** Opening Data under study block **
theorem witness_StackSpillsAndRefills_1_callx : ∃ (i : Instr) (gd : Guard) (r1 : Opnd) (k : Word) (dest :
    Dword) (s : State) (g : Group) (l : LaneRef) (n : Launch) (s1 : State) (p : Place) (q : Nat) (a b c d :
    Dword), (One s g i gd l) ∧ (({ s with fresh := s.fresh + 1 }).coreAccess l .write ((s.cspill l + 8 *
    (s.thread l).spilled) % 2 ^ 64) = (s1, .ok p q)) ∧ ((i = .call gd k ∧ dest = headerPc s + offset k) ∨ (i =
    .callx gd r1 k ∧ dest = reads64 s r1 l + offset k)) ∧ ((s.thread l).refill = false) ∧ ((s.thread l).stack =
    [a, b, c, d]) ∧ (s.launchOf? l.wg = some n) ∧ ((s.thread l).spilled < n.rcd.spilld) ∧ (((s.cspill l + 8 *
    (s.thread l).spilled) % 2 ^ 64) % 8 = 0) ∧ (s.validTarget dest.toNat = true) ∧ (s1.halt = none) :=
  ⟨callxI, p7, g 2, 0#32, reads64 spillX (g 2) lane0 + offset 0#32, spillX, group0 (wordOf callxI), lane0,
      launch0, spillXT.1, placeAt ((spillX.cspill lane0 + 8 * 7) % 2 ^ 64), 0x101000, 1#64, 2#64, 3#64, 4#64,
      one_of (by decide +kernel), pair_of (by decide +kernel), by decide +kernel⟩

theorem witness_StackSpillsAndRefills_2_call : ∃ (i : Instr) (gd : Guard) (a : Opnd) (k : Word) (s : State) (g
    : Group), (Ready s g i) ∧ ((∃ l, runs s g gd l = true ∧ (s.thread l).refill = true)) ∧ (i = .call gd k ∨ i
    = .callx gd a k ∨ i = .ret gd) :=
  ⟨.call p7 16#32, p7, g 2, 16#32, waitRefS (.call p7 16#32), group0 (wordOf (.call p7 16#32)), ready_of
      (by decide +kernel), ⟨lane0, by decide +kernel⟩, by decide +kernel⟩

theorem witness_StackSpillsAndRefills_2_callx : ∃ (i : Instr) (gd : Guard) (a : Opnd) (k : Word) (s : State) (g
    : Group), (Ready s g i) ∧ ((∃ l, runs s g gd l = true ∧ (s.thread l).refill = true)) ∧ (i = .call gd k ∨ i
    = .callx gd a k ∨ i = .ret gd) :=
  ⟨callxI, p7, g 2, 0#32, waitRefS (callxI), group0 (wordOf (callxI)), ready_of (by decide +kernel), ⟨lane0,
      by decide +kernel⟩, by decide +kernel⟩

theorem witness_StackSpillsAndRefills_2_ret : ∃ (i : Instr) (gd : Guard) (a : Opnd) (k : Word) (s : State) (g :
    Group), (Ready s g i) ∧ ((∃ l, runs s g gd l = true ∧ (s.thread l).refill = true)) ∧ (i = .call gd k ∨ i =
    .callx gd a k ∨ i = .ret gd) :=
  ⟨.ret p7, p7, g 2, 0#32, waitRefS (.ret p7), group0 (wordOf (.ret p7)), ready_of (by decide +kernel), ⟨lane0,
      by decide +kernel⟩, by decide +kernel⟩

def refillS : State := stage (.ret p7) fun t => { t with stack := [0x10010#64], spilled := 1 }
def refillT : State × XRes :=
  ({ refillS with fresh := refillS.fresh + 1 }).coreAccess lane0 .read
    ((refillS.cspill lane0 + 8 * ((refillS.thread lane0).spilled - 1)) % 2 ^ 64)

theorem witness_StackSpillsAndRefills_3 : ∃ (gd : Guard) (s : State) (g : Group) (l : LaneRef) (s1 : State) (p
    : Place) (q : Nat) (a : Dword) (r : List Dword), (One s g (.ret gd) gd l) ∧
    (({ s with fresh := s.fresh + 1 }).coreAccess l .read ((s.cspill l + 8 * ((s.thread l).spilled - 1)) % 2 ^
    64) = (s1, .ok p q)) ∧ ((s.thread l).refill = false) ∧ ((s.thread l).stack = a :: r) ∧ (0 < (s.thread
    l).spilled) ∧ (((s.cspill l + 8 * ((s.thread l).spilled - 1)) % 2 ^ 64) % 8 = 0) ∧ (s.validTarget a.toNat =
    true) ∧ (s1.halt = none) :=
  ⟨p7, refillS, group0 (wordOf (.ret p7)), lane0, refillT.1, placeAt ((refillS.cspill lane0 + 8 * 0) % 2 ^ 64),
      0x101000, 0x10010#64, [], one_of (by decide +kernel), pair_of (by decide +kernel), by decide +kernel⟩

end Sys2Proof.Tests
end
** Closing Data under study block **
Repeat the listing in full so that each line matches exactly.

theorem witness_StackSpillsAndRefills_1_callx : ∃ (i : Instr) (gd : Guard) (r1 : Opnd) (k : Word) (dest :
    Dword) (s : State) (g : Group) (l : LaneRef) (n : Launch) (s1 : State) (p : Place) (q : Nat) (a b c d :
    Dword), (One s g i gd l) ∧ (({ s with fresh := s.fresh + 1 }).coreAccess l .write ((s.cspill l + 8 *
    (s.thread l).spilled) % 2 ^ 64) = (s1, .ok p q)) ∧ ((i = .call gd k ∧ dest = headerPc s + offset k) ∨ (i =
    .callx gd r1 k ∧ dest = reads64 s r1 l + offset k)) ∧ ((s.thread l).refill = false) ∧ ((s.thread l).stack =
    [a, b, c, d]) ∧ (s.launchOf? l.wg = some n) ∧ ((s.thread l).spilled < n.rcd.spilld) ∧ (((s.cspill l + 8 *
    (s.thread l).spilled) % 2 ^ 64) % 8 = 0) ∧ (s.validTarget dest.toNat = true) ∧ (s1.halt = none) :=
  ⟨callxI, p7, g 2, 0#32, reads64 spillX (g 2) lane0 + offset 0#32, spillX, group0 (wordOf callxI), lane0,
      launch0, spillXT.1, placeAt ((spillX.cspill lane0 + 8 * 7) % 2 ^ 64), 0x101000, 1#64, 2#64, 3#64, 4#64,
      one_of (by decide +kernel), pair_of (by decide +kernel), by decide +kernel⟩

theorem witness_StackSpillsAndRefills_2_call : ∃ (i : Instr) (gd : Guard) (a : Opnd) (k : Word) (s : State) (g
    : Group), (Ready s g i) ∧ ((∃ l, runs s g gd l = true ∧ (s.thread l).refill = true)) ∧ (i = .call gd k ∨ i
    = .callx gd a k ∨ i = .ret gd) :=
  ⟨.call p7 16#32, p7, g 2, 16#32, waitRefS (.call p7 16#32), group0 (wordOf (.call p7 16#32)), ready_of
      (by decide +kernel), ⟨lane0, by decide +kernel⟩, by decide +kernel⟩

theorem witness_StackSpillsAndRefills_2_callx : ∃ (i : Instr) (gd : Guard) (a : Opnd) (k : Word) (s : State) (g
    : Group), (Ready s g i) ∧ ((∃ l, runs s g gd l = true ∧ (s.thread l).refill = true)) ∧ (i = .call gd k ∨ i
    = .callx gd a k ∨ i = .ret gd) :=
  ⟨callxI, p7, g 2, 0#32, waitRefS (callxI), group0 (wordOf (callxI)), ready_of (by decide +kernel), ⟨lane0,
      by decide +kernel⟩, by decide +kernel⟩

theorem witness_StackSpillsAndRefills_2_ret : ∃ (i : Instr) (gd : Guard) (a : Opnd) (k : Word) (s : State) (g :
    Group), (Ready s g i) ∧ ((∃ l, runs s g gd l = true ∧ (s.thread l).refill = true)) ∧ (i = .call gd k ∨ i =
    .callx gd a k ∨ i = .ret gd) :=
  ⟨.ret p7, p7, g 2, 0#32, waitRefS (.ret p7), group0 (wordOf (.ret p7)), ready_of (by decide +kernel), ⟨lane0,
      by decide +kernel⟩, by decide +kernel⟩

def refillS : State := stage (.ret p7) fun t => { t with stack := [0x10010#64], spilled := 1 }
def refillT : State × XRes :=
  ({ refillS with fresh := refillS.fresh + 1 }).coreAccess lane0 .read
    ((refillS.cspill lane0 + 8 * ((refillS.thread lane0).spilled - 1)) % 2 ^ 64)

theorem witness_StackSpillsAndRefills_3 : ∃ (gd : Guard) (s : State) (g : Group) (l : LaneRef) (s1 : State) (p
    : Place) (q : Nat) (a : Dword) (r : List Dword), (One s g (.ret gd) gd l) ∧
    (({ s with fresh := s.fresh + 1 }).coreAccess l .read ((s.cspill l + 8 * ((s.thread l).spilled - 1)) % 2 ^
    64) = (s1, .ok p q)) ∧ ((s.thread l).refill = false) ∧ ((s.thread l).stack = a :: r) ∧ (0 < (s.thread
    l).spilled) ∧ (((s.cspill l + 8 * ((s.thread l).spilled - 1)) % 2 ^ 64) % 8 = 0) ∧ (s.validTarget a.toNat =
    true) ∧ (s1.halt = none) :=
  ⟨p7, refillS, group0 (wordOf (.ret p7)), lane0, refillT.1, placeAt ((refillS.cspill lane0 + 8 * 0) % 2 ^ 64),
      0x101000, 0x10010#64, [], one_of (by decide +kernel), pair_of (by decide +kernel), by decide +kernel⟩

end Sys2Proof.Tests
end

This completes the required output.